Anoche soñé que volvía a Malí…

Una ensoñación de Jesús Lens Espinosa de los Monteros, provocada por un por una lente y ojo mágicos y privilegiados

(Parte de este texto forma parte de ESTA recomendable, imprescindible exposición, que no te puedes perder)

La historia es un incesante volver a empezar.

Tucídides (460 AC-396 AC) Historiador ateniense.

«Anoche soñé que volvía a Malí, me encontraba ante la verja pero no podía entrar, porque la frontera estaba cerrada. Entonces, como todos los que sueñan, me sentí poseído de un poder sobrenatural y atravesé como un espíritu la barrera que se alzaba ante mí. El camino iba serpenteando, retorcido y tortuoso como siempre… pero a medida que avanzaba, me di cuenta del cambio que se había operado; la naturaleza había vuelto a lo que fue suyo y poco a poco se había posesionado del camino con sus tenaces dedos. El pobre hilillo que había sido nuestro camino avanzaba y finalmente allí, estaba Mali. Mali reservado y silencioso. El tiempo no había podido desfigurar la perfecta simetría de sus contornos.”

Permítaseme el homenaje a la mítica “Rebeca”, de Daphne Du Maurier, para arrancar estas notas, este texto: una mera ensoñación de un país único, irrepetible e inimitable, el Malí africano que se extiende a orillas del Sahara y al que un río mítico le da toda su vida, sentido y esplendor: el Níger.
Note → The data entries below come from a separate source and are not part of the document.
-- ==== Sys2Proof/Machine/Ops.lean ====
section
/-! DEFINITION. The named operations every meaning is built from: status codes, accessors of the arrays, free values,
fault pins, the crossing into the always-on island, the memories behind the channels and the Palette. -/

namespace Sys2Proof.Machine

/-- Status codes (R117). -/
def Status.code : Status → Nat
  | .held => 0xFFFF
  | .ok => 0x0000 | .badHandle => 0x0101 | .bounds => 0x0102 | .badType => 0x0103 | .badOpcode => 0x0104
  | .xlateFault => 0x0201 | .permission => 0x0202 | .keySelect => 0x0203
  | .busRetryExhausted => 0x0301 | .uncorrectable => 0x0302 | .parity => 0x0303
  | .instanceReset => 0x0401 | .domainOff => 0x0402 | .thermalStop => 0x0403
  | .doubleFree => 0x0501 | .notOwner => 0x0502 | .poolEmpty => 0x0503
  | .locked => 0x0601 | .staleRole => 0x0602 | .writeOnce => 0x0603
  | .digestMismatch => 0x0701 | .seedDigest => 0x0702
  | .linkDown => 0x0801 | .route => 0x0802 | .taskAborted => 0x0901 | .queueFull => 0x0A01

/-! ### Accessors -/

namespace Block

def chan (b : Block) (n : Nat) : Chan := b.chans.get {} n
def setChan (b : Block) (n : Nat) (c : Chan) : Block := { b with chans := b.chans.put {} n c }
def modChan (b : Block) (n : Nat) (f : Chan → Chan) : Block := b.setChan n (f (b.chan n))

def sport (b : Block) (n : Nat) : SPort := b.sports.get {} n
def setSport (b : Block) (n : Nat) (p : SPort) : Block := { b with sports := b.sports.put {} n p }

def link (b : Block) (n : Nat) : Link := b.links.get {} n
def setLink (b : Block) (n : Nat) (l : Link) : Block := { b with links := b.links.put {} n l }
def modLink (b : Block) (n : Nat) (f : Link → Link) : Block := b.setLink n (f (b.link n))

def sq (b : Block) (n : Nat) : Sq := b.rin.sqs.get {} n
def setSq (b : Block) (n : Nat) (q : Sq) : Block := { b with rin := { b.rin with sqs := b.rin.sqs.put {} n q } }

def cq (b : Block) (n : Nat) : Cq := b.rin.cqs.get {} n
def setCq (b : Block) (n : Nat) (q : Cq) : Block := { b with rin := { b.rin with cqs := b.rin.cqs.put {} n q } }

/-- Mailbox `v` of an instance; 256 is the privileged mailbox (R92). -/
def mbox (b : Block) (v : Nat) : Mbox := b.rin.mboxes.get {} v
def setMbox (b : Block) (v : Nat) (m : Mbox) : Block :=
  { b with rin := { b.rin with mboxes := b.rin.mboxes.put {} v m } }

def vinst (b : Block) (v : Nat) : Vinst := b.rin.vis.get {} v
def setVinst (b : Block) (v : Nat) (i : Vinst) : Block := { b with rin := { b.rin with vis := b.rin.vis.put {} v i } }

def slot (b : Block) (n : Nat) : Slot := b.canv.slots.get {} n
def setSlot (b : Block) (n : Nat) (x : Slot) : Block :=
  { b with canv := { b.canv with slots := b.canv.slots.put {} n x } }

def ctx (b : Block) (c : Nat) : Ctx := b.ctxs.get {} c
def setCtx (b : Block) (c : Nat) (x : Ctx) : Block := { b with ctxs := b.ctxs.put {} c x }
def modCtx (b : Block) (c : Nat) (f : Ctx → Ctx) : Block := b.setCtx c (f (b.ctx c))

def chainAt (b : Block) (n : Nat) : Chain := b.chains.get {} n
def setChain (b : Block) (n : Nat) (x : Chain) : Block := { b with chains := b.chains.put {} n x }

def pslot (b : Block) (n : Nat) : PoolSlot := b.pal.slots.get {} n
def setPslot (b : Block) (n : Nat) (x : PoolSlot) : Block :=
  { b with pal := { b.pal with slots := b.pal.slots.put {} n x } }

def arbAt (b : Block) (n : Nat) : Arb := b.arb.get {} n
def setArb (b : Block) (n : Nat) (x : Arb) : Block := { b with arb := b.arb.put {} n x }

def line (b : Block) (i : Nat) : Drq := b.drq.get {} i
def setLine (b : Block) (i : Nat) (x : Drq) : Block := { b with drq := b.drq.put {} i x }

def pdom (b : Block) (d : Nat) : PDom := b.pd.get {} d
def setPdom (b : Block) (d : Nat) (x : PDom) : Block := { b with pd := b.pd.put {} d x }

def grp (b : Block) (g : Nat) : GroupSt := b.groups.get {} g
def setGrp (b : Block) (g : Nat) (x : GroupSt) : Block := { b with groups := b.groups.put {} g x }

def keySlot (b : Block) (n : Nat) : KeySlot := b.sec.keys.get {} n
def setKeySlot (b : Block) (n : Nat) (x : KeySlot) : Block :=
  { b with sec := { b.sec with keys := b.sec.keys.put {} n x } }

end Block

/-- Where a unit's recovery state lies in the table of units (R418). -/
def healthKey (kind : UnitKind) (idx : Nat) : Nat :=
  match kind with
  | .lane => idx | .channel => 100 + idx | .link => 200 + idx | .core => 300 + idx
  | .decoder => 600 + idx | .region => 800 + idx

def Block.health (b : Block) (kind : UnitKind) (idx : Nat) : UnitHealth := b.flt.units.get {} (healthKey kind idx)

def Block.setHealth (b : Block) (kind : UnitKind) (idx : Nat) (h : UnitHealth) : Block :=
  { b with flt := { b.flt with units := b.flt.units.put {} (healthKey kind idx) h } }

def Block.isFenced (b : Block) (kind : UnitKind) (idx : Nat) : Bool := (b.health kind idx).state == .fenced

/-! ### Pins, free values and the crossing into AO -/

/-- Raises an error pin towards the collector; DETECTION latches it (R411, R417). -/
def raise (b : Block) (src unit : Nat) (status : Status := .ok) (vi : Nat := 256) (ctx : Nat := 256)
    (detail : Nat := 0) : Block :=
  { b with flt := { b.flt with pins := b.flt.pins ++
      [{ src := src, unit := unit, status := status.code, vi := vi, ctx := ctx, detail := detail }] } }

/-- Raises source 38 for a channel that a negotiation has fenced (R76, R77). (DEDUCED, log 34) -/
def raiseOwn (b : Block) (n : Nat) : Block :=
  { b with flt := { b.flt with pins := b.flt.pins ++
      [{ src := 38, unit := n, status := 0, vi := 256, ctx := 256, detail := 0, own := true }] } }

/-- Sends one control event across to the AO island (R15). (DESIGN CHOICE, log 10) -/
def toAo (b : Block) (e : AoEvent) : Block := { b with ev := b.ev ++ [e] }

/-- Free bytes: the DRBG's output rests on a noise source and is not fixed (R395). (DESIGN CHOICE, log 4) -/
def drawFree (b : Block) (n : Nat) : Bytes × Block :=
  ((List.range n).map fun i => Config.freeByte (b.free + i), { b with free := b.free + n })

/-- One generate request of the DRBG (R395). (DESIGN CHOICE, log 4) -/
def drbg (b : Block) (n : Nat) : Bytes × Block :=
  let (x, b) := drawFree b n
  (x, { b with sec := { b.sec with drbgCount := b.sec.drbgCount + 1 } })

/-! ### Quadrants (R17, R18) -/

def quadOfCtx (c : Nat) : Nat := c / 64
def quadOfChan (n : Nat) : Nat := n / 6
def quadOfPort (n : Nat) : Nat := n / 2
def quadOfLane (n : Nat) : Nat := n / 16

/-- The ring hops from quadrant `s` to `d`, the opposite one reached in ascending order (R183): hop 2q leads from q to
q + 1, hop 2q + 1 from q to q - 1. -/
def ringPath (s d : Nat) : List Nat :=
  if s = d then []
  else if (s + 1) % 4 = d then [2 * s]
  else if (d + 1) % 4 = s then [2 * s + 1]
  else [2 * s, 2 * ((s + 1) % 4)]

/-- The way back from `d` to `s`: the reverse of the request's path (R183). -/
def ringBack (s d : Nat) : List Nat :=
  if s = d then []
  else if (s + 1) % 4 = d then [2 * d + 1]
  else if (d + 1) % 4 = s then [2 * d]
  else [2 * d + 1, 2 * ((s + 1) % 4) + 1]

/-! ### Arbitration points and who asks there (R355-R357) -/

/-- The tables of the arbiters: the context arbiter of quadrant q and the locks of its two paths, channel paths, ring hops,
link egress and the turns of its datelines, Palette banks; and the window counts of the Swatch decoders (R266).
(DEDUCED, log 90) -/
def arbCtx (q : Nat) : Nat := q
def arbPath (q : Nat) (write : Bool) : Nat := 10 + 2 * q + b2n write
def arbChan (n : Nat) (write : Bool) : Nat := 100 + 2 * n + b2n write
def arbRing (hop : Nat) : Nat := 200 + hop
def arbEgress (p : Nat) : Nat := 300 + p
def arbDateline (p cls : Nat) : Nat := 310 + 4 * p + cls
def arbPal (bank : Nat) : Nat := 400 + bank
def arbDec (dec : Nat) : Nat := 700 + dec

/-- The weight of a requester (R356); contexts carry the weight of their binding, and so does a walk for them (R289), 300
above the context's number; the Atelier weighs 255. (DEDUCED, log 77) -/
def weightOf (b : Block) (r : Nat) : Nat :=
  if r < 256 then (b.ctx r).weight
  else if r = 256 || r = 556 then 255
  else if 300 ≤ r && r < 556 then (b.ctx (r - 300)).weight
  else 128

/-- The weight of a link egress class (R356). -/
def egressWeight : Nat → Nat := fun _ => 64

/-- A requester's first request at a point sets its counter to its weight (R357). -/
def Block.ask (b : Block) (key r : Nat) (w : Nat → Nat) : Block :=
  let a := b.arbAt key
  if (a.reqs.get {} r).bound then b else b.setArb key { a with reqs := a.reqs.put {} r { bound := true, ctr := w r } }

/-- Puts data behind what waits at the first hop of its path; each hop passes it in `beats` grants. -/
def ringSend (b : Block) (req beats : Nat) (load : RingLoad) : List Nat → Block
  | [] => b
  | h :: path =>
    let i : RingItem := { req := req, path := path, beats := beats, size := beats, load := load }
    let b := b.ask (arbRing h) req (weightOf b)
    { b with ring := b.ring.upd [] h fun l => l ++ [i] }

/-- What waits at the ring hops. -/
def ringItems (b : Block) : List RingItem := b.ring.flatMap (·.2)

/-! ### OTP (R436-R439) -/

/-- The value of OTP word `w` held as a list of programmed bits. -/
def otpWord (bits : List Nat) (w : Nat) : Nat :=
  (List.range 32).foldl (fun a i => if bits.contains (32 * w + i) then a + 2 ^ i else a) 0

/-- The generation records: first word, words per generation, body bytes (R436, R438, R441). -/
def otpRecord : Nat → Option (Nat × Nat × Nat)
  | 0x5 => some (22, 9, 32)
  | 0x6 => some (58, 73, 288)
  | 0x7 => some (350, 17, 64)
  | 0x8 => some (418, 3, 8)
  | 0x9 => some (430, 19, 72)
  | 0xA => some (506, 13, 48)
  | _ => none

/-- `n` bytes from word `w` on. -/
def otpBytes (bits : List Nat) (w n : Nat) : Bytes :=
  ((List.range (ceilDiv n 4)).flatMap fun i => natLe 4 (otpWord bits (w + i))).take n

/-- Whether any bit of words [w, w + n) is programmed. -/
def otpProgrammed (bits : List Nat) (w n : Nat) : Bool := bits.any fun i => decide (32 * w ≤ i) && decide (i < 32 * (w + n))

/-- A generation is valid when programmed and its CRC matches (R438). -/
def otpGenValid (bits : List Nat) (w words body : Nat) : Bool :=
  otpProgrammed bits w words && Crypto.crc32 (otpBytes bits w body) == otpWord bits (w + words - 1)

/-- A word of the record read differently twice makes the record absent for the start (R440). (DEDUCED, log 22) -/
def otpReadError (a : AO) (w n : Nat) : Bool := a.badWords.any fun i => decide (w ≤ i) && decide (i < w + n)

/-- The active generation of a record: the highest valid one (R439) when the last start sensed it (R440, R444). -/
def otpActive (a : AO) (code : Nat) : Option Nat :=
  match otpRecord code with
  | none => none
  | some (w, n, body) =>
    if otpReadError a w (4 * n) then none
    else ([3, 2, 1, 0].filter fun g => otpGenValid a.inUse (w + g * n) n body).head?

/-- The body of the active generation. -/
def otpBody (a : AO) (code : Nat) : Option Bytes :=
  match otpActive a code, otpRecord code with
  | some g, some (w, n, body) => some (otpBytes a.inUse (w + g * n) body)
  | _, _ => none

/-- All four generations programmed (R439). -/
def otpFrozen (bits : List Nat) (code : Nat) : Bool :=
  match otpRecord code with
  | none => false
  | some (w, n, _) => [0, 1, 2, 3].all fun g => otpProgrammed bits (w + g * n) n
Hace ahora diez años que fui al Malí por primera vez, mi bautizo africano, aunque antes hubiera estado varias veces en el Marruecos magrebí. Una vez llegué hasta las inmediaciones del Sahara, al sur de Marrakech, y entré en contacto con esa otra África, más negra, supe que mi destino estaba más al sur. Irremediablemente al sur. Siempre al sur.

Y un nombre empezó a resonar con fuerza en mi cabeza: Tombuctú. Porque hay palabras cuya mera enunciación te permiten soñar con aventuras, misterios, tesoros y enigmas. Tombuctú y el mito de El Dorado es una de ellas. Antes de ir, lo leí todo sobre el Malí, el imperio Songay, Djeneé y su famosa mezquita, el estilo sudanés… Memoricé las vidas del Kankan Moussa y su arquitecto de referencia, Isaac es-Saheli. Y del conquistador Yuder Pachá. Leí las biografías de aventureros como René Caillé, Mungo Park o Heinrich Barth… y, por fin, fui a verlo.

Paradójicamente, esa primera vez no pude llegar a Tombuctú. Porque la famosa y mítica ciudad sigue siendo un lugar difícil de arribar. Sigue costando mucho tiempo, esfuerzo… y dinero, entrar en la ciudad caravanera, meca del comercio de la sal y el oro, pero también cuna del saber universal, no en vano, en Tombuctú se atesoran miles de libros, legajos, tratados y documentos con cientos de años de historia.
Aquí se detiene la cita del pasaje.